#### Activity:
Lines in the listing below that contain the string "absorbed" are to be found and copied.

————

/-- A restore (R430 to R432): RESTORE_REQ is refused while one runs and otherwise holds the context; the first copy's data lands in the
shard range; a header or a NONE answers a shard; the choice ends it with DONE. -/
def Obligations.RestoresRun : Prop :=
  (∀ (wr : Writer) (x : Fin 16) (mask : Nat) (s : State), s.takes wr (.own x) (Obj.restoreReq x) →
    ((s.restore? x).isSome = true ∨ s.get (Obj.mirCommit x) = 1 →
      ∃ t, exec (.restoreReq wr x mask) s = .next t ∧ s.SameMem t ∧ t.get (Obj.restoreState x) = 4 ∧
        s.KeepsBut t [Obj.restoreState x]) ∧
    (s.restore? x = none → s.get (Obj.mirCommit x) ≠ 1 →
      ∃ t, exec (.restoreReq wr x mask) s = .next t ∧ s.SameMem t ∧ (t.restore? x).isSome = true ∧
        (t.get (Obj.restoreState x) = 1 ∨ t.get (Obj.restoreState x) = 2))) ∧
  (∀ (id a off x : Nat) (m : InMsg) (u : RestShard) (s : State), s.pairMsg id 4 = some m →
    s.restOf m.n (bits m.key 0 32) = some (x, u) → u.copies = [] → s.shardRange x u.s = .ok a → off = bits m.key 32 8 * 2 ^ 30 →
    off + m.data.length ≤ s.get (Obj.mirLen x u.s) → mapped (a + off) m.data.length = true →
    ∃ t, exec (.pairingRestoreDataRx id) s = .next t ∧
      (∀ b, b < m.data.length → t.byte (a + off + b) = m.data.getD b 0#8) ∧
      (∀ b, b < a + off ∨ a + off + m.data.length ≤ b → t.byte b = s.byte b)) ∧
  (∀ (id x : Nat) (m : InMsg) (u : RestShard) (s : State), s.restOf m.n (bits m.key 0 32) = some (x, u) →
    (s.pairMsg id 3 = some m →
      ∃ t, exec (.pairingRestoreHdrRx id) s = .next t ∧ s.SameMem t ∧ s.KeepsBut t [] ∧ (t.restore? x).any (fun r =>
        r.shards.any (fun v => v.s == u.s && v.answered && v.copies.length == u.copies.length + 1)) = true) ∧
    (s.pairMsg id 5 = some m →
      ∃ t, exec (.pairingRestoreNoneRx id) s = .next t ∧ s.SameMem t ∧ s.KeepsBut t [] ∧ (t.restore? x).any (fun r =>
        r.shards.any (fun v => v.s == u.s && v.answered)) = true)) ∧
  (∀ (x : Fin 16) (r : Restore) (s : State), s.restore? x = some r → r.ready = true →
    r.shards.any (fun u => !u.answered || !u.parts.isEmpty) = false →
    s.net.inbox.any (fun m => m.key / 2 ^ 48 == 0xFFE0 && s.lctx m.n == x.val && decide (3 ≤ bits m.key 44 4)) = false →
    (opRestoreDone x s.work).Sound →
    ∃ t, exec (.restoreDone x) s = .next t ∧ t.restore? x = none ∧ t.get (Obj.restoreState x) = 3)

/-! ## Health, resets and clocks -/

/-- The Sampler (R435 to R438): a shadow run whose inputs differ from the original's is void, one whose outputs agree passes, and one that
differs calls for a referee; a run that has waited too long is dropped and counted; known answers restart their period. -/
def Obligations.SamplerCompares : Prop :=
  (∀ (id a : Nat) (o : Digest) (r : SampRun) (l : Tile) (s : State),
    s.sched.runs.find? (fun r => r.id == id && r.ended) = some r → r.tiles.head? = some l → r.before = [(a, o)] → a < 32 → r.core < 32 →
    (o.inp ≠ r.dig.inp → ∃ t, exec (.samplerRunDone id) s = .next t ∧ s.SameMem t ∧ s.KeepsBut t [Obj.voids] ∧
      t.get Obj.voids = min (s.get Obj.voids + 1) (maxU 64) ∧ ∀ q ∈ t.sched.runs, q.id ≠ id) ∧
    (o.inp = r.dig.inp → o.outp = r.dig.outp → ∃ t, exec (.samplerRunDone id) s = .next t ∧ s.SameMem t ∧
      t.get Obj.passes = min (s.get Obj.passes + 1) (maxU 64) ∧ ∀ q ∈ t.sched.runs, q.id ≠ id) ∧
    (o.inp = r.dig.inp → o.outp ≠ r.dig.outp → ∃ t, exec (.samplerRunDone id) s = .next t ∧ s.SameMem t ∧
      t.sched.runs.any (fun q => q.kind == 2 && !q.started && q.before == [(a, o), (r.core, r.dig)]) = true)) ∧
  (∀ (id : Nat) (r : SampRun) (s : State), s.sched.runs.find? (fun r => r.id == id && !r.started) = some r →
    s.get Obj.shadowLagMs * 1000000 ≤ s.since r.due →
    ∃ t, exec (.samplerLagDrop id) s = .next t ∧ s.SameMem t ∧ t.get Obj.dropped = min (s.get Obj.dropped + 1) (maxU 64) ∧
      ∀ q ∈ t.sched.runs, q.id ≠ id) ∧
  (∀ (ns : Nat) (res : List (Fin 32 × Nat × Nat)) (s : State), s.ready = true → s.katPeriod ≤ s.since s.health.katAt →
    ∃ t, exec (.katPeriod ns res) s = .next t ∧ s.SameMem t ∧ t.health.katAt = s.time)

/-- Health (R440 to R444): the score is taken every 100 ms, PROBATION that is over leads to HEALTHY, a report counts modulo 2^32,
HEALTH_CLEAR leads to HEALTHY, FENCE_FW_CLEAR clears its core's bit, and a window of 60 s gives the overhead and starts anew. -/
def Obligations.HealthIsKept : Prop :=
  (∀ s : State, s.ready = true → 100000000 ≤ s.since s.health.scoreAt →
    ∃ t, exec .healthScoreTick s = .next t ∧ s.SameMem t ∧ s.KeepsBut t [Obj.healthScore, Obj.healthCapacity] ∧
      t.get Obj.healthScore = s.score ∧ t.get Obj.healthCapacity = 1000 * (s.unfenced 0 + s.unfenced 1) / 32) ∧
  (∀ s : State, s.ready = true → s.get Obj.healthState = 1 → s.probLeft = 0 →
    ∃ t, exec .probationEnd s = .next t ∧ s.SameMem t ∧ t.get Obj.healthState = 0 ∧ t.get Obj.healthReason = 6 ∧
      s.KeepsBut t (Obj.healthState :: Obj.healthReason :: logObjs)) ∧
  (∀ s : State, s.ready = true → s.get Obj.healthPeriodMs * 1000000 ≤ s.since s.health.reportAt →
    ∃ t, exec .healthReport s = .next t ∧ s.SameMem t ∧ s.KeepsBut t logObjs ∧
      t.health.reportSeq = (s.health.reportSeq + 1) % 2 ^ 32 ∧ t.health.reportAt = s.time ∧ t.health.due = none) ∧
  (∀ (wr : Writer) (v : Nat) (s : State), s.takes wr .host Obj.healthClear → v % 256 = 1 → s.get Obj.healthState ≠ 0 →
    ∃ t, exec (.healthClear wr v) s = .next t ∧ s.SameMem t ∧ t.get Obj.healthState = 0 ∧ t.get Obj.healthReason = 7 ∧
      s.KeepsBut t (Obj.healthState :: Obj.healthReason :: logObjs)) ∧
  (∀ (wr : Writer) (v : Nat) (s : State), s.takes wr .host Obj.fenceFwClear → v % 256 < 32 →
    (∀ k, k < 32 → s.get (Obj.coreState k) = 0 ∧ (s.core k).chain = none ∧ (s.core k).spill = none) →
    ∃ t, exec (.fenceFwClear wr v) s = .next t ∧ s.SameMem t ∧ t.get Obj.fenceFw = setBit (s.get Obj.fenceFw) (v % 256) false) ∧
  (∀ s : State, s.ready = true → 60000000000 ≤ s.since s.health.winAt →
    ∃ t, exec .ovhWindow s = .next t ∧ s.SameMem t ∧ s.KeepsBut t [Obj.ovhPermil, Obj.shadowPermil] ∧ t.health.winAt = s.time ∧
      t.health.shadowNs = 0 ∧ t.get Obj.ovhPermil = min (1000 * (s.health.shadowNs + (s.health.katNs + 32 * s.pair.holdNs)) /
        (32 * s.since s.health.winAt)) (maxU 16))

/-- Requests for a reset (R448, R449, R469): one under way already changes nothing, one that a larger reset contains is absorbed and
counted, any other starts, with IO1 alone meaning the device; a target that does not exist is a clamp. Watchdogs (R450 to R453), with no
reset under way and outside the DEVICE recovery mode: each starts the reset of its own domain, the firmware's that of the device. -/
def Obligations.ResetsAreAskedFor : Prop :=
  (∀ (wr : Writer) (v num dom lim : Nat) (i : Instr) (s : State),
    (i, num, dom, lim) ∈ [(.engineReset wr v, Obj.engineReset, 1, 13), (.coreReset wr v, Obj.coreReset, 2, 32)] →
    s.takes wr .priv num →
    (v % 256 < lim → (s.reset? dom (v % 256)).isSome = true → ∃ t, exec i s = .next t ∧ s.SameMem t ∧ s.KeepsBut t []) ∧
    (v % 256 < lim → s.reset? dom (v % 256) = none → s.rst.runs.any (fun r => r.contains dom (v % 256)) = true →
      ∃ t, exec i s = .next t ∧ s.SameMem t ∧ t.get Obj.absorbed = min (s.get Obj.absorbed + 1) (maxU 64)) ∧
    (v % 256 < lim → s.reset? dom (v % 256) = none → s.rst.runs.any (fun r => r.contains dom (v % 256)) = false →
      (work i s.work).Sound → ∃ t, exec i s = .next t ∧ (t.reset? dom (v % 256)).isSome = true) ∧
    (lim ≤ v % 256 → ∃ t, exec i s = .next t ∧ s.SameMem t ∧ s.KeepsBut t (Obj.clampCount :: logObjs))) ∧
  (∀ (wr : Writer) (v : Nat) (s : State), s.takes wr .priv Obj.dieReset → s.rst.runs = [] → (opDieReset wr v s.work).Sound →
    (v % 256 < 3 → ∃ t, exec (.dieReset wr v) s = .next t ∧ (t.reset? 4 (v % 256)).isSome = true) ∧
    (v % 256 = 3 → ∃ t, exec (.dieReset wr v) s = .next t ∧ (t.reset? 5 0).isSome = true)) ∧
  (∀ (wr : Writer) (x : Fin 16) (s : State), s.takes wr (.own x) (Obj.ctxReset x) →
    ((s.reset? 3 x).isSome = true → ∃ t, exec (.ctxReset wr x) s = .next t ∧ s.SameMem t ∧ s.KeepsBut t []) ∧
    (s.rst.runs = [] → (opCtxReset wr x s.work).Sound → ∃ t, exec (.ctxReset wr x) s = .next t ∧ (t.reset? 3 x).isSome = true)) ∧
  (∀ (wr : Writer) (s : State), s.takes wr .priv Obj.deviceReset →
    ((s.reset? 5 0).isSome = true → ∃ t, exec (.deviceReset wr) s = .next t ∧ s.SameMem t ∧ s.KeepsBut t []) ∧
    (s.reset? 5 0 = none → (opDeviceReset wr s.work).Sound → ∃ t, exec (.deviceReset wr) s = .next t ∧ (t.reset? 5 0).isSome = true)) ∧
  (∀ s : State, s.ready = true → s.rst.runs = [] → s.devMode = false →
    (∀ (e : Fin 13) (id : Nat) (c : Cmd), s.cmd? id = some c → s.cmdInstance c = some e.val → c.done = none →
      s.get Obj.engWdtUs * 1000 ≤ s.since c.start → (opEngineWdtFire e id s.work).Sound →
      ∃ t, exec (.engineWdtFire e id) s = .next t ∧ (t.reset? 1 e).isSome = true) ∧
    (∀ k : Fin 32, s.get (Obj.coreState k) = 1 ∨ s.get (Obj.coreState k) = 2 →
      s.get Obj.coreWdtUs * 1000 ≤ s.since (s.core k).since → (opCoreWdtFire k s.work).Sound →
      ∃ t, exec (.coreWdtFire k) s = .next t ∧ (t.reset? 2 k).isSome = true) ∧
    (∀ (x : Fin 16) (t0 : Nat), s.get (Obj.ctxState x) = 1 → s.get (Obj.ctxWdtEn x) = 1 → s.waitsByDesign x = false →
      s.q.prog.find? (fun p => p.1 == x.val) = some (x.val, t0) → s.get Obj.ctxWdtMs * 1000000 ≤ s.since t0 →
      (opCtxWdtFire x s.work).Sound → ∃ t, exec (.ctxWdtFire x) s = .next t ∧ (t.reset? 3 x).isSome = true) ∧
    (∀ c : Fin 22, ctlDie c.val < 3 → (opMemWdtFire c s.work).Sound →
      ∃ t, exec (.memWdtFire c) s = .next t ∧ (t.reset? 4 (ctlDie c.val)).isSome = true) ∧
    ((opFwWdtFire s.work).Sound → ∃ t, exec .fwWdtFire s = .next t ∧ (t.reset? 5 0).isSome = true))

/-- A reset that is over is no longer under way (R459 to R461); a die reset past its limit becomes a warm reset (R467), a warm reset past
its limit is stuck and asks for a cold one where it may (R468); a sample that takes too long is given up (R455). -/
def Obligations.ResetsEnd : Prop :=
  (∀ (dom target n : Nat) (bad : List (Nat × Nat)) (r : Reset) (s : State), s.reset? dom target = some r → s.resetOver r = true →
    (opResetDone dom target bad n s.work).Sound →
    ∃ t, exec (.resetDone dom target bad n) s = .next t ∧ t.reset? dom target = none) ∧
  (∀ (dom target : Nat) (r : Reset) (s : State), s.reset? dom target = some r → s.since r.start < r.limit →
    ∃ t, exec (.resetLimitExpire dom target) s = .next t ∧ s.SameMem t ∧ s.KeepsBut t []) ∧
  (∀ (r : Reset) (s : State), s.reset? 5 0 = some r → r.limit ≠ 0 → r.limit ≤ s.since r.start → s.rst.stuck = false →
    s.rst.runs.any (fun q => q.contains 5 0) = false →
    ∃ t, exec (.resetLimitExpire 5 0) s = .next t ∧ s.SameMem t ∧ t.rst.stuck = true ∧
      t.get Obj.coldReqPending = s.get Obj.coldReqEnable ∧ s.KeepsBut t (Obj.coldReqPending :: logObjs)) ∧
  (∀ (d : Nat) (r : Reset) (s : State), d < 3 → s.reset? 4 d = some r → r.limit ≠ 0 → r.limit ≤ s.since r.start →
    s.rst.stuck = false → s.rst.runs.any (fun q => q.contains 4 d) = false → s.reset? 5 0 = none →
    (opResetLimitExpire 4 d s.work).Sound →
    ∃ t, exec (.resetLimitExpire 4 d) s = .next t ∧ (t.reset? 5 0).isSome = true) ∧
  (∀ (k : Fin 32) (q : Section) (s : State), s.sectionOn k = some q → q.kind = 2 → q.ref = k.val → q.id < s.nextId →
    16000 ≤ s.since q.start →
    ∃ t, exec (.swatchSampleTimeout k) s = .next t ∧ s.SameMem t ∧ ∀ p ∈ t.sched.sections, p.id ≠ q.id)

————

#### Exercise result:
/-- Requests for a reset (R448, R449, R469): one under way already changes nothing, one that a larger reset contains is absorbed and
      ∃ t, exec i s = .next t ∧ s.SameMem t ∧ t.get Obj.absorbed = min (s.get Obj.absorbed + 1) (maxU 64)) ∧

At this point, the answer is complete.